Last year saw the stabilizing of the residential real estate market in Kenya. Even so, land costs have increased significantly, and there has been an inclination towards the demand for multi-unit buildings.
Land inflation has also resulted in developers seeking to build upwards, rather than compete for the limited space with stand-alone buildings.
Despite this trend, the real estate market has continued to record steady growth. The country has seen a rise of a middle class, who appreciate getting involved in investment opportunities in the property market.
Many local and international companies are currently looking for ways tap into these opportunities. Indeed, the country’s capital (Nairobi City) is the perfect example of these developments.
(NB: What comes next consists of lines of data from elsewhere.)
/-- SVKICK starts the scan of a ring that has descriptors. SERVICE_REQUEST_LAUNCH with a free tag, the ring's turn and no
request of the head itself waiting looks at the descriptor in turn: with OWN = 0 the scan ends; with OP 3 or CNT
outside 1 to 64 it is written back BAD_DESC; with no valid slot of the target in the last two periods NO_PATH; else,
its lane UP, it takes the lowest free tag and one request frame is launched on its direction. SERVICE_RESPONSE_RX of a
frame that matches no transaction is counted in SVLCNT; a match frees the tag and writes the descriptor back OK or
NODE_ERR with NSTAT, the data of a read first. SERVICE_TIMEOUT of a tag in flight, 1 ms after its launch, frees it,
writes back TIMEOUT and raises SVC_LOST; of a free tag it changes nothing. A write-back (of a descriptor outside the
result mirror, to which stores are ignored, R411) clears OWN, writes words 2 and 3, sets IRQS bit 2, and leaves every
other byte. (Derived from: 05_exl_frames.md: R182, R183, R184, R185, R193, R194, 11_head_pairing.md: R367.) -/
def Obligations.ServiceTransactions : Prop :=
  ∀ (s : State) (ring : Fin 32), ∀ g, g = NMap.get {} s.rings ring.val →
    (s.writable (0x30 + ring.val) = true → ∃ t, exec (.svkick ring) s = .next t ∧
      (NMap.get {} t.rings ring.val).svScan = Nat.blt 0 (s.regF (R.RNG.SVRN ring.val) 0 8) ∧
      t = { s with rings := t.rings }) ∧
    (s.svFreeTag = none → exec (.serviceRequestLaunch ring) s = .next s) ∧
    (s.svWho ≠ some ring.val → exec (.serviceRequestLaunch ring) s = .next s) ∧
    (∀ tag, s.svFreeTag = some tag → s.svWho = some ring.val → s.jig.svc = [] → g.svScan = true → g.svNext < s.regF (R.RNG.SVRN ring.val) 0 8 →
      ∀ a, a = csmBase + s.svDesc ring.val g.svNext → ∀ w, w = s.mem.readWord (a + 4) →
      (w.bit 31 = false → ∃ t, exec (.serviceRequestLaunch ring) s = .next t ∧
        (NMap.get {} t.rings ring.val).svScan = false ∧ t = { s with rings := t.rings }) ∧
      (∀ c, c = NMap.get {} s.cells (ring.val * 8 + w.fld 26 3) →
        ∀ st, st = (if w.fld 29 2 = 3 ∨ w.fld 16 7 = 0 ∨ 64 < w.fld 16 7 then 4
          else if s.active = false ∨ (2 ≤ c.ageF ∧ 2 ≤ c.ageR) then 5 else 0) →
        (w.bit 31 = true → st ≠ 0 → offMirror (a + 4) 12 = true → ∃ t, exec (.serviceRequestLaunch ring) s = .next t ∧
          s.descWritten t a st ∧ t.regB (R.IRQS (0x30 + ring.val)) 2 = true ∧ regsBut s t [R.IRQS (0x30 + ring.val)] ∧
          t = { s with regs := t.regs, mem := t.mem, eng := t.eng, rings := t.rings, svTurn := ring.val }) ∧
        (w.bit 31 = true → st = 0 → s.txUp ring.val (s.svDir ring.val (w.fld 26 3)) = true → s.onRing = true →
          ∃ t, exec (.serviceRequestLaunch ring) s = .next t ∧
          (NMap.get none t.svc tag).map (fun v => (v.ring, v.dst, v.op, v.cnt, v.desc)) =
            some (ring.val, ring.val * 8 + w.fld 26 3, w.fld 29 2, w.fld 16 7, some g.svNext) ∧
          (NMap.get none t.svc tag).map (fun v => (v.launch, v.at_)) = some (s.dt64, a) ∧
          (∃ n b, s.txLane ring.val (s.svDir ring.val (w.fld 26 3)) = some n ∧ t.out = [.exl n s.dt64 b] ∧
            frameType b = 5 ∧ byteAt (framePayload b) 0 = tag % 64 + w.fld 29 2 * 64 ∧
            byteAt (framePayload b) 1 = (ring.val * 8 + w.fld 26 3) % 256) ∧
          (NMap.get {} t.rings ring.val).svNext =
            (if g.svNext + 1 < s.regF (R.RNG.SVRN ring.val) 0 8 then g.svNext + 1 else 0) ∧
          t = { s with rings := t.rings, svc := t.svc, svTurn := ring.val, out := t.out, lanes := t.lanes }))) ∧
    (∀ (rev : Bool) (f : RxFrame) (n : Nat), s.rxLane ring.val rev = some n →
      (s.laneUp n = false → exec (.serviceResponseRx ring rev f) s = .next s) ∧
      (s.laneUp n = true → (s.lane n).drop = false → frameCheck ring.val rev f = none → ∀ p, p = framePayload f.bytes →
      (NMap.get none s.svc (byteAt p 0 % 64) = none → ∃ t, exec (.serviceResponseRx ring rev f) s = .next t ∧
        t.regF (R.RNG.SVLCNT ring.val) 0 16 = satInc 16 (s.regF (R.RNG.SVLCNT ring.val) 0 16) ∧
        regsBut s t [R.RNG.SVLCNT ring.val] ∧ t = { s with dt64 := (s.reach f.eof).dt64, regs := t.regs, lanes := t.lanes }) ∧
      (∀ v, NMap.get none s.svc (byteAt p 0 % 64) = some v → (s.reach f.eof).passed (v.launch + 16000000) = false →
        frameType f.bytes = 6 → byteAt p 1 = v.dst →
        leAt p 2 2 = v.pidx → v.ring = ring.val → v.kind = none → v.desc.isSome = true →
        ∀ a, a = v.at_ → offMirror (a + 4) 12 = true → ∃ t, exec (.serviceResponseRx ring rev f) s = .next t ∧
        NMap.get none t.svc (byteAt p 0 % 64) = none ∧ (t.mem.readWord (a + 4)).bit 31 = false ∧
        t.mem.readWord (a + 8) = wd ((if byteAt p 5 = 0 then 0 else 1) + byteAt p 0 % 64 * 256 + byteAt p 5 * 2 ^ 24) ∧
        t.mem.readWord (a + 12) = wd t.dt64 ∧ t.dt64 = (s.reach f.eof).dt64 ∧
        ((v.op ≠ 0 ∨ byteAt p 5 ≠ 0) → ∀ b, b < a + 4 ∨ a + 16 ≤ b → t.mem.read b = s.mem.read b) ∧
        (v.op = 0 → byteAt p 5 = 0 → ∀ q, q = (p.drop 8).take (4 * Nat.min v.cnt (byteAt p 4 % 128)) →
          ((v.buf + q.length ≤ a ∨ a + 16 ≤ v.buf) → offMirror v.buf q.length = true → t.mem.readBytes v.buf q.length = q) ∧
          ∀ b, (b < a + 4 ∨ a + 16 ≤ b) → (b < v.buf ∨ v.buf + q.length ≤ b) → t.mem.read b = s.mem.read b) ∧
        t.regB (R.IRQS (0x30 + ring.val)) 2 = true ∧ regsBut s t [R.IRQS (0x30 + ring.val)] ∧
        t = { s with dt64 := t.dt64, regs := t.regs, mem := t.mem, eng := t.eng, lanes := t.lanes, svc := t.svc }))) ∧
    (∀ tag : Fin 64,
      (NMap.get none s.svc tag.val = none → exec (.serviceTimeout tag) s = .next s) ∧
      (∀ v, NMap.get none s.svc tag.val = some v → v.kind = none → v.desc.isSome = true →
        ∃ t, exec (.serviceTimeout tag) s = .next t ∧ NMap.get none t.svc tag.val = none ∧
        t.dt64 = (s.reach (v.launch + 16000000)).dt64 ∧
        (offMirror (v.at_ + 4) 12 = true → s.descWritten t v.at_ (3 + tag.val * 256)) ∧ s.raised t Src.SVC_LOST (0x30 + v.ring) ∧
        t.regB (R.IRQS (0x30 + v.ring)) 2 = true ∧ regsBut s t [R.IRQS (0x30 + v.ring)] ∧
        t = { s with dt64 := t.dt64, regs := t.regs, mem := t.mem, eng := t.eng, scribe := t.scribe, svc := t.svc }))

/-- COLLECTOR_COPY_RX at an unpaired head. While the lane that ends the direction is not UP, nothing changes. A frame that
fails R157 counts in the counter of its first failed check, and nothing else than the ring and the lane changes. A
collector of the executing period whose end is stamped after t_TC is counted in LATECNT and raises COLL_LATE. A
collector of the executing period in time sets the origin of its direction in RSTA, and every slot that is FILLED with
the cell's address, decodes, and has no copy yet, becomes the copy of its cell: the record of the period then holds
its voltage in word 0 and, in word 9, its direction and period index, for a cell of a state from RANGED on. Cells
outside the ring keep their copies. (Derived from: 05_exl_frames.md: R157, R172, R173, R174, R175,
01_stack_and_period.md: R44.) -/
def Obligations.TelemetryCopies : Prop :=
  ∀ (s : State) (ring : Fin 32) (rev : Bool) (f : RxFrame), s.paired = false → ∀ n, s.rxLane ring.val rev = some n →
    (s.laneUp n = false → exec (.collectorCopyRx ring rev f) s = .next s) ∧
    (s.laneUp n = true → ∀ g, g = { f with intact := f.intact && !(s.lane n).drop } →
      (∀ off, frameCheck ring.val rev g = some off → ∃ t, exec (.collectorCopyRx ring rev f) s = .next t ∧
        t.regF ((0x30 + ring.val) * 0x1000 + off) 0 16 = satInc 16 (s.regF ((0x30 + ring.val) * 0x1000 + off) 0 16) ∧
        regsBut s t [(0x30 + ring.val) * 0x1000 + off] ∧
        t = { s with regs := t.regs, scribe := t.scribe, lanes := t.lanes, rings := t.rings }) ∧
      (frameCheck ring.val rev g = none → frameType g.bytes = 2 → s.plan.started = true →
        framePidx g.bytes = s.regN R.TRG.PIDX →
        (((s.plan.start + s.regF R.TRG.TTC 0 20 : Nat) : Int) < eofStamp g →
          ∃ t, exec (.collectorCopyRx ring rev f) s = .next t ∧
          t.regF (R.RNG.LATECNT ring.val) 0 16 = satInc 16 (s.regF (R.RNG.LATECNT ring.val) 0 16) ∧
          s.raised t Src.COLL_LATE (0x30 + ring.val) ∧ regsBut s t [R.RNG.LATECNT ring.val] ∧
          t = { s with regs := t.regs, scribe := t.scribe, lanes := t.lanes }) ∧
        (eofStamp g ≤ ((s.plan.start + s.regF R.TRG.TTC 0 20 : Nat) : Int) →
          (s.regN R.TRG.PIDX = 0 ∨ framePidx g.bytes + 1 ≠ s.regN R.TRG.PIDX) →
          ∃ t, exec (.collectorCopyRx ring rev f) s = .next t ∧
          t.regB (R.RNG.RSTA ring.val) (if rev then 1 else 0) = !frameOrig g.bytes ∧
          t.regB (R.RNG.RSTA ring.val) (if rev then 3 else 2) = frameOrig g.bytes ∧
          t.regF (R.RNG.RSTA ring.val) (if rev then 8 else 5) 3 = (if frameOrig g.bytes then framePos g.bytes else 0) ∧
          (∀ p < s.ringCells ring.val, ∀ slot, slot = ((framePayload g.bytes).drop
              (p * s.regF (R.RNG.RCFG ring.val) 16 8)).take (s.regF (R.RNG.RCFG ring.val) 16 8) →
            ∀ c, c = NMap.get {} s.cells (ring.val * 8 + p) → slotValid slot (ring.val * 8 + p) = true → c.copy = none →
            ∀ v, decodeV slot c.vpred (s.regF (R.RNG.RCTL ring.val) 0 10) = some v →
            (NMap.get {} t.cells (ring.val * 8 + p)).copy =
              some ⟨slot, (eofStamp g).toNat, rev, frameOrig g.bytes, false⟩ ∧
            (s.notRanged (ring.val * 8 + p) = false →
              t.mem.readWord (recAt (s.regN R.TRG.PIDX) (ring.val * 8 + p)) = wdInt v ∧
              (t.mem.readWord (recAt (s.regN R.TRG.PIDX) (ring.val * 8 + p) + 36)).bit 0 = false ∧
              (t.mem.readWord (recAt (s.regN R.TRG.PIDX) (ring.val * 8 + p) + 36)).bit 2 = rev ∧
              (t.mem.readWord (recAt (s.regN R.TRG.PIDX) (ring.val * 8 + p) + 36)).fld 16 16 = s.regN R.TRG.PIDX % 65536)) ∧
          (∀ a < 256, a / 8 ≠ ring.val → s.ringCells ring.val ≤ 8 → NMap.get {} t.cells a = NMap.get {} s.cells a) ∧
          t = { s with
            regs := t.regs, mem := t.mem, scribe := t.scribe, lanes := t.lanes, rings := t.rings, cells := t.cells, jig := t.jig,
            mon := t.mon, eng := t.eng, free := t.free })))

/-- CAPTURE_STREAM_RX of a good capture frame whose lane is UP, with capture enabled and a record (8-byte header and
payload, padded to 8 bytes) that the area holds: the record is written at CAPWP, or at CAPB where it does not fit
before the end of the area; CAPWP then follows it, or is CAPB where the shortest record (56 bytes) no longer fits
before the end of the area, IRQS bit 4 is set, and no byte outside the record changes. With capture off, nothing
changes but the lane. FORCE_SRSYNC sets SRSYNC for exactly the named positions; FORCE_RESYNC sets RSPEND of the ring.
CVAL_READ latches BCVAL and LSTA of the selected channel. Nothing else changes. (Derived from: 05_exl_frames.md: R186,
R190, 06_edge_schedules.md: R230.) -/
def Obligations.CaptureAndForce : Prop :=
  ∀ (s : State) (ring : Fin 32),
    (∀ (rev : Bool) (f : RxFrame) (n : Nat), s.rxLane ring.val rev = some n →
      (s.laneUp n = false → exec (.captureStreamRx ring rev f) s = .next s) ∧
      (s.laneUp n = true → (s.lane n).drop = false → frameCheck ring.val rev f = none → frameType f.bytes = 8 →
        ((s.regB (R.RNG.RCTL ring.val) 16 = false → ∃ t, exec (.captureStreamRx ring rev f) s = .next t ∧
          t = { s with lanes := t.lanes }) ∧
        (∀ len, len = (8 + (framePayload f.bytes).length + 7) / 8 * 8 → ∀ b, b = s.regN (R.RNG.CAPB ring.val) →
          ∀ l, l = s.regN (R.RNG.CAPL ring.val) → ∀ wp, wp = s.regN (R.RNG.CAPWP ring.val) →
          ∀ d, d = (if b ≤ wp ∧ wp + len ≤ b + l then wp else b) →
          s.regB (R.RNG.RCTL ring.val) 16 = true → len ≤ l →
          ∃ t, exec (.captureStreamRx ring rev f) s = .next t ∧
          t.mem.readLE (capBase + d) 2 = (framePayload f.bytes).length % 65536 ∧
          t.mem.readLE (capBase + d + 4) 4 = bitsOfInt 32 (sofStamp f) ∧
          t.mem.readBytes (capBase + d + 8) (framePayload f.bytes).length = framePayload f.bytes ∧
          (∀ a, a < capBase + d ∨ capBase + d + len ≤ a → t.mem.read a = s.mem.read a) ∧
          (b + l ≤ 2 ^ 32 → t.reg (R.RNG.CAPWP ring.val) = wd (if d + len + 56 ≤ b + l then d + len else b)) ∧ t.regB (R.IRQS (0x30 + ring.val)) 4 = true ∧
          regsBut s t [R.RNG.CAPWP ring.val, R.IRQS (0x30 + ring.val)] ∧
          t = { s with regs := t.regs, mem := t.mem, lanes := t.lanes })))) ∧
    (s.writable (0x30 + ring.val) = true → (∀ mask : BitVec 8, ∃ t, exec (.forceSrsync ring mask) s = .next t ∧
        (∀ p < 8, (NMap.get {} t.cells (ring.val * 8 + p)).srsync =
          (mask.toNat.testBit p || (NMap.get {} s.cells (ring.val * 8 + p)).srsync)) ∧
        (∀ a, a / 8 ≠ ring.val → NMap.get {} t.cells a = NMap.get {} s.cells a) ∧ t = { s with cells := t.cells }) ∧
      exec (.forceResync ring) s = .next (s.setB (R.RNG.RSTA ring.val) 4 true)) ∧
    (s.pageUp 0x70 = true → ∃ t, exec .cvalRead s = .next t ∧ t.edge.latB = some s.bcval ∧ t.edge.latL = some s.lsta ∧
      t = { s with edge := { s.edge with latB := t.edge.latB, latL := t.edge.latL } })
The city has witnessed a remarkable growth in property development in the last decade. Recently, the global real estate firm Jones Lang Laselle ranked Nairobi as among the top ten (out of 150 cities) to watch in terms of real estate development. The trend is now being replicated across major urban centers in the country, with property developments sprouting up everywhere.
Despite this upward trend, there is little diversity in regards to development options by investors. The most common developments are apartments, malls, and gated communities, which indicates there still exists some uncertainty as to the viability of residential units.
However, of most concern is the dependency of investors on equity and bank loans for real estate financing. If the local real estate sector is going to compete with more developed markets in the continent, then it is crucial investors take advantage of more financing options.
There are a variety of options currently used on a small scale, that if adopted could increase the gains for property developers.
Real Estate Financing Options
Investing in the right property in Kenya has the potential to double, or triple your investment within a year or two. So, how else can an investor finance a property development in Kenya? Here are some options available:
- Sacco financing
This is an effective option commonly used by self-employed or lower income earners who may not qualify for mainstream bank loans. A good number of SACCOs offer loans to finance land purchases. Others offer loans for small construction projects. To qualify for these products you must be a member of that SACCO and saved money with them for some time.
An investor may wish to purchase a property but does not have adequate funds. Such an individual can get a company, homeowner or institution to lease the property to her/him. The individual will then be obligated to pay rent in monthly installments, with the goal of purchasing the property when they have acquired the total funds.
- Mezzanine financing
A situation may occur when a person is about to clear their loan, but the lender informs them that the value of their development does not qualify them for additional funding. In such a scenario, an investor can get the necessary funds from a mezzanine financier. The mezzanine financier will then lay claim to a portion of the rental income once the property is occupied.
In this case, an investor may have a project, whose cash flow cannot cover their loan repayment and other costs. The investor may go for a ‘top up loan’ or refinancing, to invest in additional income generating assets to pay the initial and top up loan, and increase his asset base.
There are two more financing models that are yet to take off in Kenya and if they do they can be largely beneficial to real estate investors:
- Fractional ownership/ Time Shares
Kenya has transformed into an investment hub for foreign investors, who frequently visit the country, and are looking for a homely environment for the period of their visit. Timeshares are the perfect option in this case. This is where an investor acquires ownership of a property for the period he uses it such as two to three weeks. Therefore the investor gains fractional ownership or time shares. Though a relatively new concept in Kenya, some developments in Mombasa have begun to embrace the model.
- Moratorium on development loans
This is a financing option, where the bank gives a developer a grace period, typically 1 year, during which they do not repay the principal sum. The bank will continue financing every stage of the development project, irrespective of speculative costs during this period. After 1 year, the lender then begins to collect the principal and charges interest. However, by then the development income will cover the loan repayments, and not out of the investors pocket.
Financing in Kenya remains a costly endeavor not just for developers but buyers as well. To meet the demand for housing units, the government is providing both non-financial and financial incentives to private developers, to boost construction of more housing units. The incentives include:
- Easy access to affordable financing
- Parliamentary reforms to land-related laws
- Setting up a national housing fund to assist in financing low-cost housing
Therefore, if you are looking to invest in the property market, lack of funds should no longer hold you back. The current conditions in Kenya are suitable for more investments in residential or entry market developments, as an alternative to conventional high-end properties.